-- ==== Sys2Proof/Config.lean ====
section
/-!
DEFINITION. What the spec fixes for every part (the sizes of spec/01_machine.md and the tables the chapters name), and
the values the spec leaves open: opaque constants without a body, so that no proof can know a value of one.
-/
namespace Sys2Proof.Config

/-- T-cores of a package (Table 1.1). -/
def tCores : Nat := 256
/-- L-cores of a package (Table 1.1). -/
def lCores : Nat := 64
/-- Wave contexts of one quadrant (R14). -/
def ctxPerQuad : Nat := 128
/-- Bytes of one core SRAM region, 128 MiB (Table 1.1). -/
def coreSram : Nat := 134217728
/-- Bytes of one die's slice store, 4 GiB (R168). -/
def sliceStore : Nat := 4294967296
/-- Bytes of LPDDR-5X of a package, 768 GB (R17, R168). -/
def lpddrBytes : Nat := 768000000000
/-- First physical address of the second tier (R168). -/
def tier2Base : Nat := 0x010000000000
/-- First virtual address of the core SRAM window (R161). -/
def windowBase : Nat := 0x00FE000000000000
/-- The canonical quiet f32 NaN (Table 3.3). -/
def qnan32 : Word := 0x7FC00000#32
/-- Capacity of the vector register file of a core in bytes (Table 1.3). -/
def vrfBytes : Nat := 3072 * 1024
/-- Capacity of the uniform register file of a core in bytes (Table 1.3). -/
def urfBytes : Nat := 2 * 1024 * 1024
/-- Region-store lines of a core (Table 1.3). -/
def regionLines : Nat := 65536

/-! ### Free values: nothing constrains them but what the operations that use them check (log entries 5 and 13). -/

/-- What the six special functions of R96 return before the bound of Table 4.5 is applied: 0 frcp, 1 frsq, 2 fexp2,
3 flog2, 4 fsin, 5 fcos. -/
opaque specialRaw : Nat → Word → Word
/-- A fresh open value: applied to the free-value counter of the state. -/
opaque freeWord : Nat → Word
/-- A fresh open yes or no: applied to the free-value counter of the state. -/
opaque freeBit : Nat → Bool

/-- Capacity in bytes that firmware gives the racking logs, before the bound of 256 MiB (R402). -/
opaque rackBytes : Nat

end Sys2Proof.Config
end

* **TASK TO COMPLETE**: In the data above, each line holding "bound" is to be found and copied.

* **EXPECTED ANSWER**:
/-- What the six special functions of R96 return before the bound of Table 4.5 is applied: 0 frcp, 1 frsq, 2 fexp2,
/-- Capacity in bytes that firmware gives the racking logs, before the bound of 256 MiB (R402). -/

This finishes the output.